PROBLEM DESCRIPTION. Return the data. Every word must match.

Records contained in a dataset:
-- ==== Sys2Proof/Machine/MgmtTypes.lean ====
section
/-! DEFINITION. The state of bring-up and resets, of the Warden and Forester, and of the power manager (spec/14, spec/15, spec/16). -/

namespace Sys2Proof.Machine

/-! ## Bring-up and resets (spec/14) -/

/-- A compute or core reset in progress (R460 to R466): the core of a core reset, KEEP_HEARTH, and whether the test of R458 is part of
it. -/
structure ResetRun where
  core : Option Nat
  keep : Bool
  bist : Bool
  deriving DecidableEq, Repr

/-- Bring-up: Stage 0 reached, PWRGD asserted, a thermal trip or rail fault that only a new PWRGD clears, FAULT_N and THERMTRIP_N low,
time zero of this bring-up and when STAGE 4 came, the reset in progress, whether a module reset has taken effect, CXL training begun, the chosen
image and its SEQ, whether a reset for PERST# is owed, and times of resets for FATAL_DEVICE (R484). -/
structure Boot where
  stage0   : Bool
  pwrgd    : Bool
  dead     : Bool
  faultLow : Bool
  tripLow  : Bool
  zero_    : Nat
  readyAt  : Nat
  run      : Option ResetRun
  warm     : Bool
  training : Bool
  image    : Option TurcaImage
  imgSeq   : Word
  perst    : Bool
  fatals   : List Nat
  deriving DecidableEq, Repr

/-- Just after power-good. -/
def Boot.zero : Boot := ⟨false, true, false, false, false, 0, 0, .none, false, false, .none, 0, false, []⟩

/-! ## Warden, Forester and management (spec/15) -/

/-- A journal record (R486): SEQ, TYPE, BODY, PREV and SIG. -/
structure JRec where
  seq  : Nat
  type : Nat
  body : Bytes
  prev : Bytes
  sig  : Bytes
  deriving DecidableEq, Repr

/-- A key exchange in progress (R489): the peer, the slot, the exchange identifier, whether this module began it, the pieces of the
peer's chain that have come, whether all have and the chain passed, whether HELLO has come, when it began, and what both sides have
sent since HELLO. -/
structure Kx where
  dev    : BitVec 16
  slot   : Nat
  id     : Word
  init_  : Bool
  pieces : List (Nat × Bytes)
  certOk : Bool
  hello  : Bool
  since  : Nat
  log    : Bytes
  deriving DecidableEq, Repr

/-- What the SPDM responder last answered (R487, R488). -/
inductive SpdmAns
  | none_
  | version (l : List (BitVec 8))
  | capabilities (version : BitVec 8)
  | algorithms
  | digests (d : Bytes)
  | certificate (b : Bytes)
  | challengeAuth (sig : Bytes)
  | measurements (l : List (Nat × Bytes))
  | keyExchangeRsp (session : BitVec 32) (sig : Bytes)
  | finishRsp
  | heartbeatAck
  | keyUpdateAck
  | endSessionAck
  | vendorDefined (b : Bytes)
  | error (code : Nat)
  deriving DecidableEq, Repr

/-- The SPDM responder: how far the connection has come (1 version, 2 capabilities, 3 algorithms), the version agreed, sessions with
whether FINISH has completed them and how often their keys were updated, and the last answer. -/
structure Spdm where
  phase    : Nat
  version  : BitVec 8
  sessions : List (BitVec 32 × Bool × Nat)
  ans      : SpdmAns
  deriving DecidableEq, Repr

/-- No connection. -/
def Spdm.zero : Spdm := ⟨0, 0, [], .none_⟩

/-- Warden, Forester and the management ports. `beatAt`, `restarts`: last HEARTBEAT and times of restarts (R471); `bound`: one more than
the device to which a key slot is bound (R489); `latch`: high halves of the time base held for an initiator (R497); `shadowDone`: the Warden has granted
the exit from shadow mode (spec/12 R411);
`mbox`: the mailbox buffer; `kxBox`: WDN_KXBOX; `netSent`, `pldmQ`: the datagram last sent and records that wait for PLDM;
`pldmAns`: the value last read from a sensor; `call`: RESULT and CHECK of the last call (R479); `jbroken`: the journal ended at a bad record (R486);
`mpAt`: when each management processor was last tested (R470). -/
structure Wdn where
  beatAt   : Nat
  restarts : List Nat
  restarting : Bool
  kxs      : List Kx
  bound    : Tab Nat
  kxBox    : Tab Byte
  journal  : List JRec
  netKey   : Tab Byte
  netKeyAt : Nat
  netKeyOn : Bool
  latch    : Tab Nat
  shadowDone : Bool
  mbox     : Tab Byte
  netSent  : Bytes
  pldmQ    : List Bytes
  pldmAns  : Option Nat
  call     : Nat × Nat
  spdm     : Spdm
  jbroken  : Bool
  mpAt     : Tab Nat
  deriving DecidableEq, Repr

/-- After a cold start. -/
def Wdn.zero : Wdn := ⟨0, [], false, [], [], [], [], [], 0, false, [], false, [], [], [], .none, (0, 0), .zero, false, []⟩

/-! ## The power manager (spec/16) -/

/-- The power manager: input power samples of the last second, newest first, in W; whether a sample exceeded SUSTAIN_W since the last
control step; power of each die over the last 100 µs in W; dies that lower VCORE for temperature, and those that drooped since the last step; energy not yet counted, in units of
10 µJ, and the times of the last sample and control step. -/
structure Power where
  samples : List Nat
  above   : Bool
  dieW    : Tab Nat
  hot     : List Nat
  droop   : List Nat
  energy  : Nat
  sampleAt : Option Nat
  stepAt  : Option Nat
  deriving DecidableEq, Repr

/-- No sample taken. -/
def Power.zero : Power := ⟨[], false, [], [], [], 0, .none, .none⟩

end Sys2Proof.Machine
end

RESPONSE AREA.
-- ==== Sys2Proof/Machine/MgmtTypes.lean ====
section
/-! DEFINITION. The state of bring-up and resets, of the Warden and Forester, and of the power manager (spec/14, spec/15, spec/16). -/

namespace Sys2Proof.Machine

/-! ## Bring-up and resets (spec/14) -/

/-- A compute or core reset in progress (R460 to R466): the core of a core reset, KEEP_HEARTH, and whether the test of R458 is part of
it. -/
structure ResetRun where
  core : Option Nat
  keep : Bool
  bist : Bool
  deriving DecidableEq, Repr

/-- Bring-up: Stage 0 reached, PWRGD asserted, a thermal trip or rail fault that only a new PWRGD clears, FAULT_N and THERMTRIP_N low,
time zero of this bring-up and when STAGE 4 came, the reset in progress, whether a module reset has taken effect, CXL training begun, the chosen
image and its SEQ, whether a reset for PERST# is owed, and times of resets for FATAL_DEVICE (R484). -/
structure Boot where
  stage0   : Bool
  pwrgd    : Bool
  dead     : Bool
  faultLow : Bool
  tripLow  : Bool
  zero_    : Nat
  readyAt  : Nat
  run      : Option ResetRun
  warm     : Bool
  training : Bool
  image    : Option TurcaImage
  imgSeq   : Word
  perst    : Bool
  fatals   : List Nat
  deriving DecidableEq, Repr

/-- Just after power-good. -/
def Boot.zero : Boot := ⟨false, true, false, false, false, 0, 0, .none, false, false, .none, 0, false, []⟩

/-! ## Warden, Forester and management (spec/15) -/

/-- A journal record (R486): SEQ, TYPE, BODY, PREV and SIG. -/
structure JRec where
  seq  : Nat
  type : Nat
  body : Bytes
  prev : Bytes
  sig  : Bytes
  deriving DecidableEq, Repr

/-- A key exchange in progress (R489): the peer, the slot, the exchange identifier, whether this module began it, the pieces of the
peer's chain that have come, whether all have and the chain passed, whether HELLO has come, when it began, and what both sides have
sent since HELLO. -/
structure Kx where
  dev    : BitVec 16
  slot   : Nat
  id     : Word
  init_  : Bool
  pieces : List (Nat × Bytes)
  certOk : Bool
  hello  : Bool
  since  : Nat
  log    : Bytes
  deriving DecidableEq, Repr

/-- What the SPDM responder last answered (R487, R488). -/
inductive SpdmAns
  | none_
  | version (l : List (BitVec 8))
  | capabilities (version : BitVec 8)
  | algorithms
  | digests (d : Bytes)
  | certificate (b : Bytes)
  | challengeAuth (sig : Bytes)
  | measurements (l : List (Nat × Bytes))
  | keyExchangeRsp (session : BitVec 32) (sig : Bytes)
  | finishRsp
  | heartbeatAck
  | keyUpdateAck
  | endSessionAck
  | vendorDefined (b : Bytes)
  | error (code : Nat)
  deriving DecidableEq, Repr

/-- The SPDM responder: how far the connection has come (1 version, 2 capabilities, 3 algorithms), the version agreed, sessions with
whether FINISH has completed them and how often their keys were updated, and the last answer. -/
structure Spdm where
  phase    : Nat
  version  : BitVec 8
  sessions : List (BitVec 32 × Bool × Nat)
  ans      : SpdmAns
  deriving DecidableEq, Repr

/-- No connection. -/
def Spdm.zero : Spdm := ⟨0, 0, [], .none_⟩

/-- Warden, Forester and the management ports. `beatAt`, `restarts`: last HEARTBEAT and times of restarts (R471); `bound`: one more than
the device to which a key slot is bound (R489); `latch`: high halves of the time base held for an initiator (R497); `shadowDone`: the Warden has granted
the exit from shadow mode (spec/12 R411);
`mbox`: the mailbox buffer; `kxBox`: WDN_KXBOX; `netSent`, `pldmQ`: the datagram last sent and records that wait for PLDM;
`pldmAns`: the value last read from a sensor; `call`: RESULT and CHECK of the last call (R479); `jbroken`: the journal ended at a bad record (R486);
`mpAt`: when each management processor was last tested (R470). -/
structure Wdn where
  beatAt   : Nat
  restarts : List Nat
  restarting : Bool
  kxs      : List Kx
  bound    : Tab Nat
  kxBox    : Tab Byte
  journal  : List JRec
  netKey   : Tab Byte
  netKeyAt : Nat
  netKeyOn : Bool
  latch    : Tab Nat
  shadowDone : Bool
  mbox     : Tab Byte
  netSent  : Bytes
  pldmQ    : List Bytes
  pldmAns  : Option Nat
  call     : Nat × Nat
  spdm     : Spdm
  jbroken  : Bool
  mpAt     : Tab Nat
  deriving DecidableEq, Repr

/-- After a cold start. -/
def Wdn.zero : Wdn := ⟨0, [], false, [], [], [], [], [], 0, false, [], false, [], [], [], .none, (0, 0), .zero, false, []⟩

/-! ## The power manager (spec/16) -/

/-- The power manager: input power samples of the last second, newest first, in W; whether a sample exceeded SUSTAIN_W since the last
control step; power of each die over the last 100 µs in W; dies that lower VCORE for temperature, and those that drooped since the last step; energy not yet counted, in units of
10 µJ, and the times of the last sample and control step. -/
structure Power where
  samples : List Nat
  above   : Bool
  dieW    : Tab Nat
  hot     : List Nat
  droop   : List Nat
  energy  : Nat
  sampleAt : Option Nat
  stepAt  : Option Nat
  deriving DecidableEq, Repr

/-- No sample taken. -/
def Power.zero : Power := ⟨[], false, [], [], [], 0, .none, .none⟩

end Sys2Proof.Machine
end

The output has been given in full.